I don't think that guy paid attention to the video. Some of his points were addressed in the video, like people seeing what you're typing at the same time (which can be disabled if you want) (reason 2).
For reason 3, since Wave acts like a tree, you can actually talk behind people's backs without everyone else seeing your sub-conversation. Not to mention, you can spin off a Wave (branching for us version control folk) yet pick up changes to the original if you want to since it knows about it's parent. Then you can share the copied version with other people. If people will actually do that is another issue.
And for reason 1, the idea of editing the original (which is all version controlled so there is no data loss) is that you can have a concise thread of discussion rather than having to weed through many forwards and "hidden" added content in the replies.

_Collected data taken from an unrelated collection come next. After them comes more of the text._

theorem Ev.occupy_settles (lane : Nat) (h : Settles s e.st) : Settles s (e.occupy lane).st := by
  simp only [Ev.occupy]
  have h' := h.lane lane (fun l => { l with occupancy := .occupied, picks := [] }) (fun _ => rfl)
  split
  · exact h'.modMission _ _
  · exact h'

theorem Ev.leavePickSet_settles (n : Nat) (t : Tag) (h : Settles s e.st) : Settles s (e.leavePickSet n t).st := by
  simp only [Ev.leavePickSet]
  split
  · exact h
  · split
    · split
      · split
        · exact Ev.occupy_settles _ (e := e.on _) (h.lane _ _ (fun _ => rfl))
        · exact h.lane _ _ (fun _ => rfl)
      · exact h.lane _ _ (fun _ => rfl)
    · exact h

theorem Ev.dropVisit_settles (n : Nat) (t : Tag) (h : Settles s e.st) : Settles s (e.dropVisit n t).st := by
  simp only [Ev.dropVisit]
  split
  · exact h
  · rw [Ev.dueArms_st]; exact h.modMission n _

theorem Ev.skipPick_settles (n : Nat) (t : Tag) (h : Settles s e.st) : Settles s (e.skipPick n t).st :=
  Ev.dropVisit_settles n t (e := e.on _) (h.modMission n _)

theorem Ev.retreat_settles (n : Nat) (h : Settles s e.st) : Settles s (e.retreat n).st := h.modMission n _

theorem Ev.dropPick_settles (n : Nat) (t : Tag) (c : RevokeCause) (h : Settles s e.st) :
    Settles s (e.dropPick n t c).st := by
  have hs := Ev.skipPick_settles n t h
  simp only [Ev.dropPick]
  split
  · exact h
  · split
    · exact h
    · split
      · exact hs
      · split
        · exact Ev.changed_settles n _ (Ev.leavePickSet_settles n t hs)
        · split
          · exact Ev.revokeMission_settles n c hs
          · exact Ev.revokeMission_settles n c hs
          · exact Ev.revokeMission_settles n c hs
          · exact Ev.revokeMission_settles n c hs
          · split
            · exact Ev.changed_settles n _ (Ev.retreat_settles n hs)
            · exact Ev.changed_settles n _ (Ev.leavePickSet_settles n t (e := Ev.on _ _) (hs.modMission n _))
          · exact Ev.changed_settles n _ (Ev.retreat_settles n hs)
          · exact hs

theorem Ev.dropPicksFor_settles (t : Tag) (own : Option Nat) (c : RevokeCause) (h : Settles s e.st) :
    Settles s (e.dropPicksFor t own c).st :=
  Settles.foldl (fun e n h => by
    split
    · exact h
    · exact Ev.dropPick_settles n t c h) _ h

theorem Ev.releaseAndDrop_settles (t : Tag) (h : Settles s e.st) : Settles s (e.releaseAndDrop t).st := by
  simp only [Ev.releaseAndDrop]
  split
  · exact Ev.dropPicksFor_settles t none _ (Ev.release_settles t h)
  · exact h

theorem Ev.advance_settles (n : Nat) (h : Settles s e.st) : Settles s (e.advance n).st := by
  simp only [Ev.advance]
  split
  · exact h
  · split <;> try exact h.modMission n _
    · split
      · exact h.modMission n _
      · exact h
    · exact Ev.removeMission_settles n h

theorem Ev.reroute_settles (n : Nat) (head : Option Visit) (h : Settles s e.st) : Settles s (e.reroute n head).st := by
  simp only [Ev.reroute]
  split
  · exact h
  · split
    · exact Ev.advance_settles n h
    · split
      · exact Ev.advance_settles n h
      · exact h

theorem Settles.putOver (h : Settles s e.st) {n : Nat} (hn : (e.st.mission? n).isSome = true) (m : Mission) :
    Settles s (e.on (·.putMission n m)).st := h.putMission n m (.inl hn)
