-- ==== Sys2Proof/Laws/Notices.lean ====
section
/-! SUPPORT. Laws/Notices.lean: a notice that an event has queued stays queued through every later operation of the event
(`Ev.<operation>_noted`), and delivery brings it to its port or drops it there in the way `State.noticed` says. -/

namespace Sys2Proof.Machine

variable {s t : State} {p : Port} {k : NoticeKind} {fields : Bytes}

/-! ### Delivery -/

theorem PortState.lost_pushNotice (x : PortState) (m : Message) (h : x.lost = true) : (x.pushNotice m).lost = true := by
  simp only [PortState.pushNotice]
  split
  · exact h
  · rfl

theorem State.lost_pushNotices (ns : List (Port × Message)) (h : (s.port p).lost = true) :
    ((s.pushNotices ns).port p).lost = true := by
  induction ns generalizing s with
  | nil => exact h
  | cons n ns ih =>
    rw [State.pushNotices_cons]
    refine ih ?_
    by_cases hp : p = n.1
    · subst hp; simpa [State.pushNotice] using PortState.lost_pushNotice _ _ h
    · simpa [State.pushNotice, State.port_setPort_other _ _ hp] using h

/-- What was noticed stays so while the notices of the event go on. -/
theorem State.noticed.pushNotices (h : s.noticed t p k fields) (hq : (s.port p).outQ.length ≤ (t.port p).outQ.length)
    (ns : List (Port × Message)) : s.noticed (t.pushNotices ns) p k fields := by
  obtain ⟨rest, hr⟩ := t.outQ_prefix_pushNotices ns p
  rcases h with h | ⟨h1, h2⟩
  · exact .inl (by rw [← hr, List.drop_append_of_le_length hq]; exact List.mem_append_left _ h)
  · exact .inr ⟨by rw [← hr, List.length_append]; omega, State.lost_pushNotices ns h2⟩

theorem State.noticed_pushNotice (hq : (s.port p).outQ.length ≤ (t.port p).outQ.length) :
    s.noticed (t.pushNotice (p, .notice k fields)) p k fields := by
  by_cases hr : (t.port p).outQ.length ≤ 14
  · exact .inl (by simp [State.pushNotice, PortState.pushNotice, Config.noticeRoom, hr, List.drop_append_of_le_length hq])
  · exact .inr (by simp [State.pushNotice, PortState.pushNotice, Config.noticeRoom, hr]; omega)

/-- R186: every notice of a list reaches its port or is dropped there. -/
theorem State.noticed_pushNotices {ns : List (Port × Message)} (h : (p, .notice k fields) ∈ ns)
    (hq : (s.port p).outQ <+: (t.port p).outQ) : s.noticed (t.pushNotices ns) p k fields := by
  induction ns generalizing t with
  | nil => cases h
  | cons n ns ih =>
    rw [State.pushNotices_cons]
    rcases List.mem_cons.mp h with h | h
    · subst h
      exact (State.noticed_pushNotice hq.length_le).pushNotices
        (hq.trans (t.outQ_prefix_pushNotice _ p)).length_le ns
    · exact ih h (hq.trans (t.outQ_prefix_pushNotice n p))

/-- R186: every notice of an event is delivered behind its reply. -/
theorem State.noticed_deliver {q : Port} {kind seq : U8} {r : Reply} {ns : List (Port × Message)}
    (h : (p, .notice k fields) ∈ ns) (hq : (s.port p).outQ <+: (t.port p).outQ) :
    s.noticed (t.deliver q kind seq r ns) p k fields := by
  refine State.noticed_pushNotices (List.mem_append_right _ h) (hq.trans ?_)
  by_cases hp : p = q
  · subst hp; simp [State.pushReply]
  · simp [State.pushReply, State.port_setPort_other _ _ hp]

/-- The notices of a judged request. -/
theorem request_notices {q : Req} {fr : Frame} {line : Nat} {judge : Ev → Reply × Ev} {e : Ev} {r : Reply}
    (h : s.judges fr q.role line q.states) (hj : judge (Ev.begin (s.afterFrame fr.port q.length)) = (r, e))
    (hq : (e.st.port p).outQ = (s.port p).outQ) (hn : (p, .notice k fields) ∈ e.notes)
    (ht : request q fr line judge s = .next t) : s.noticed t p k fields := by
  rw [request_judged h, hj, Host.Outcome.next.injEq] at ht
  subst ht
  exact State.noticed_deliver hn (by rw [hq])

/-- The notices of an event of the hall. -/
theorem event_notices {e : Ev} (hq : (e.st.port p).outQ = (s.port p).outQ) (hn : (p, .notice k fields) ∈ e.notes)
    (ht : event e = .next t) : s.noticed t p k fields := by
  rw [event, Host.Outcome.next.injEq] at ht
  subst ht
  exact State.noticed_pushNotices hn (by rw [hq])

/-! ### The operations of an event -/

variable {e : Ev} {x : Port × Message}

theorem Ev.foldl_noted {α : Type} {f : Ev → α → Ev} (hf : ∀ e a, x ∈ e.notes → x ∈ (f e a).notes) (l : List α)
    (h : x ∈ e.notes) : x ∈ (l.foldl f e).notes := by
  induction l generalizing e with
  | nil => exact h
  | cons a l ih => exact ih (hf e a h)

theorem Ev.on_noted (f : State → State) (h : x ∈ e.notes) : x ∈ (e.on f).notes := h

theorem Ev.note_noted (p : Port) (k : NoticeKind) (fields : Bytes) (h : x ∈ e.notes) :
    x ∈ (e.note p k fields).notes := List.mem_append_left _ h

/-- The notice itself. -/
theorem Ev.note_self (p : Port) (k : NoticeKind) (fields : Bytes) :
    (p, .notice k fields) ∈ (e.note p k fields).notes := List.mem_append_right _ (List.mem_singleton_self _)

theorem Ev.noteLine_noted (line : Nat) (k : NoticeKind) (fields : Bytes) (h : x ∈ e.notes) :
    x ∈ (e.noteLine line k fields).notes := by
  simp only [Ev.noteLine]
  repeat' first
    | with_reducible assumption | with_reducible apply List.mem_append_left | split | dsimp only [Ev.on, Ev.note]

theorem Ev.dueRetry_noted (h : x ∈ e.notes) : x ∈ e.dueRetry.notes := h

theorem Ev.dueHanded_noted (k : StandKey) (h : x ∈ e.notes) : x ∈ (e.dueHanded k).notes := h

theorem Ev.dueEval_noted (k : StandKey) (h : x ∈ e.notes) : x ∈ (e.dueEval k).notes := h

theorem Ev.dueArm_noted (a : ArmKey) (h : x ∈ e.notes) : x ∈ (e.dueArm a).notes := h

theorem Ev.dueFreed_noted (h : x ∈ e.notes) : x ∈ e.dueFreed.notes := h

theorem Ev.dueStaging_noted (h : x ∈ e.notes) : x ∈ e.dueStaging.notes := h

theorem Ev.dueAudit_noted (h : x ∈ e.notes) : x ∈ e.dueAudit.notes := h

theorem Ev.dueLine_noted (line : Nat) (h : x ∈ e.notes) : x ∈ (e.dueLine line).notes := by
  simp only [Ev.dueLine]
  repeat' first
    | with_reducible assumption | with_reducible refine Ev.foldl_noted (fun _ _ _ => ?_) _ ?_
    | with_reducible apply Ev.dueEval_noted | split

theorem Ev.dueArms_noted (as : List ArmKey) (h : x ∈ e.notes) : x ∈ (e.dueArms as).notes := by
  simp only [Ev.dueArms]
  repeat' first
    | with_reducible assumption | with_reducible refine Ev.foldl_noted (fun _ _ _ => ?_) _ ?_
    | with_reducible apply Ev.dueArm_noted

theorem Ev.unstack_noted (lane slot : Nat) (t : Tag) (h : x ∈ e.notes) : x ∈ (e.unstack lane slot t).notes := by
  simp only [Ev.unstack]
  repeat' first
    | with_reducible assumption | with_reducible apply Ev.dueRetry_noted | with_reducible apply Ev.dueStaging_noted
    | split | dsimp only [Ev.on, Ev.note]

theorem Ev.takeOut_noted (lane slot : Nat) (t : Tag) (h : x ∈ e.notes) : x ∈ (e.takeOut lane slot t).notes := by
  simp only [Ev.takeOut]
  repeat' first | with_reducible assumption | with_reducible apply Ev.unstack_noted | dsimp only [Ev.on, Ev.note]

theorem Ev.reportReel_noted (t : Tag) (h : x ∈ e.notes) : x ∈ (e.reportReel t).notes := by
  simp only [Ev.reportReel]
  repeat' first | with_reducible assumption | with_reducible apply Ev.dueRetry_noted | split

theorem Ev.unreserve_noted (t : Tag) (h : x ∈ e.notes) : x ∈ (e.unreserve t).notes := by
  simp only [Ev.unreserve]
  repeat' first | with_reducible assumption | with_reducible apply Ev.reportReel_noted | dsimp only [Ev.on, Ev.note]
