theorem State.conditioned_sorted (h : s.reels.Sorted) : (s.conditioned m changes).reels.Sorted := by
  unfold State.conditioned
  induction changes generalizing s with
  | nil => exact h
  | cons q changes ih => exact ih _ (h.upd _ _)

end

/-! The reservations lost (R17). -/

/-- A reel that is not SOUND and has no reservation. -/
def State.unreservedAt (s : State) (g : Tag) : Prop :=
  ∃ r, s.reel? g = some r ∧ r.condition ≠ .sound ∧ r.reservation = none

theorem Settles.unreservedAt {s t : State} (h : Settles s t) (hs : s.reels.Sorted) {g : Tag} (hg : s.unreservedAt g) :
    t.unreservedAt g := by
  obtain ⟨r, hr, hc, hn⟩ := hg
  exact h.unreserved hs hr hc hn

/-- The consequences of an event change no condition. -/
theorem Settles.condition {s t : State} (h : Settles s t) {g : Tag} {r : Reel} (hr : s.reel? g = some r) :
    ∃ r', t.reel? g = some r' ∧ r'.condition = r.condition := by
  have hw := State.whereabouts_of_still h.still g
  rw [hr] at hw
  obtain ⟨r', hr', hw'⟩ := Option.map_eq_some_iff.mp hw
  exact ⟨r', hr', congrArg (·.2.2) hw'⟩

theorem Ev.releaseAndDrop_unreserved {e : Ev} (hs : e.st.reels.Sorted) {g : Tag} {r : Reel} (hr : e.st.reel? g = some r)
    (hc : r.condition ≠ .sound) : (e.releaseAndDrop g).st.unreservedAt g := by
  cases hn : r.reservation with
  | none =>
    simp only [Ev.releaseAndDrop, hr, Option.bind_some, hn]
    exact ⟨r, hr, hc, hn⟩
  | some k =>
    have hfree : (e.unreserve g).st.unreservedAt g := by
      refine ⟨{ r with reservation := none }, ?_, hc, rfl⟩
      have hst : (e.unreserve g).st = e.st.modReel g (fun r => { r with reservation := none }) := by
        simp only [Ev.unreserve, Ev.reportReel]
        split
        · split <;> rfl
        · rfl
      rw [hst, State.reel?_modReel_same, hr]
      rfl
    simp only [Ev.releaseAndDrop, Ev.release, hr, Option.bind_some, hn]
    exact Settles.unreservedAt (Ev.dropPicksFor_settles g none .aborted (Ev.reopen_settles k .refl))
      ((Ev.unreserve_settles g .refl).sorted hs) hfree

/-- R17: each reel of a list of reels that are not SOUND ends without a reservation. -/
theorem Ev.releases_unreserved (l : List (Tag × Condition)) {e : Ev} (hs : e.st.reels.Sorted) {g : Tag} {r : Reel}
    (hg : g ∈ l.map Prod.fst) (hr : e.st.reel? g = some r) (hc : r.condition ≠ .sound) :
    (l.foldl (fun e q => e.releaseAndDrop q.1) e).st.unreservedAt g := by
  induction l generalizing e r with
  | nil => cases hg
  | cons q l ih =>
    have hq : Settles e.st (e.releaseAndDrop q.1).st := Ev.releaseAndDrop_settles _ .refl
    rw [List.foldl_cons]
    by_cases hgq : g = q.1
    · subst hgq
      exact Settles.unreservedAt (Settles.foldl (fun e q h => Ev.releaseAndDrop_settles q.1 h) l .refl)
        (hq.sorted hs) (Ev.releaseAndDrop_unreserved hs hr hc)
    · obtain ⟨r', hr', hc'⟩ := hq.condition hr
      exact ih (hq.sorted hs) ((List.mem_cons.mp hg).resolve_left hgq) hr' (hc' ▸ hc)

/-! The event. -/

/-- R15: the conditions are written first, then reservations are released, then reels reported. -/
theorem Ev.mark_eq (e : Ev) (changes : List (Tag × Condition)) :
    e.mark changes = changes.foldl (fun e q => e.reportReel q.1)
      ((changes.filter (fun q => q.2 == .sound)).foldl (fun e q => e.releaseAndDrop q.1)
        (e.on (·.conditioned e.st.mark changes))) := by
  have hon : e.on (fun s => changes.foldl (fun s q => s.modReel q.1 (fun r => { r with condition := s.mark })) s) =
      e.on (·.conditioned e.st.mark changes) := by
    simp only [Ev.on, State.conditioned_mark]
  rw [Ev.mark, hon]

theorem Ev.releases_settles {s : State} (l : List (Tag × Condition)) {e : Ev} (h : Settles s e.st) :
    Settles s (l.foldl (fun e q => e.releaseAndDrop q.1) e).st :=
  Settles.foldl (fun _ q h => Ev.releaseAndDrop_settles q.1 h) l h

theorem Ev.reports_settles {s : State} (l : List (Tag × Condition)) {e : Ev} (h : Settles s e.st) :
    Settles s (l.foldl (fun e q => e.reportReel q.1) e).st :=
  Settles.foldl (fun _ q h => Ev.reportReel_settles q.1 h) l h

theorem Ev.mark_settles (e : Ev) (changes : List (Tag × Condition)) :
    Settles (e.st.conditioned e.st.mark changes) (e.mark changes).st := by
  rw [Ev.mark_eq]
  exact Ev.reports_settles _ (Ev.releases_settles _ .refl)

Some of the demos, like the chess match I think are actually really cool. I tried explaining this to some non-technical friends of mine this weekend and they just didn't get as excited as me, so maybe I'm wrong in thinking this is going to be widely adopted. I'm seeing most people get hung up on the lack of perceived usefulness of the collaboration aspects of the technology.
I wonder if you can remove people from the Wave later (like if they haven't made contributions). I get the feeling it's sort of like a message board where the person who created the Wave is the owner and can actually destroy the Wave if they want to, as seen when the demo shows the guy finishing the Wave and then removing it from the other person's screen repeatedly. Either way, I'm sure it's going to fun to play with. Something tells me now though that it might take a while for non-tech people to adopt, but I'm guessing tech people (especially intranet type stuff) will grow quickly.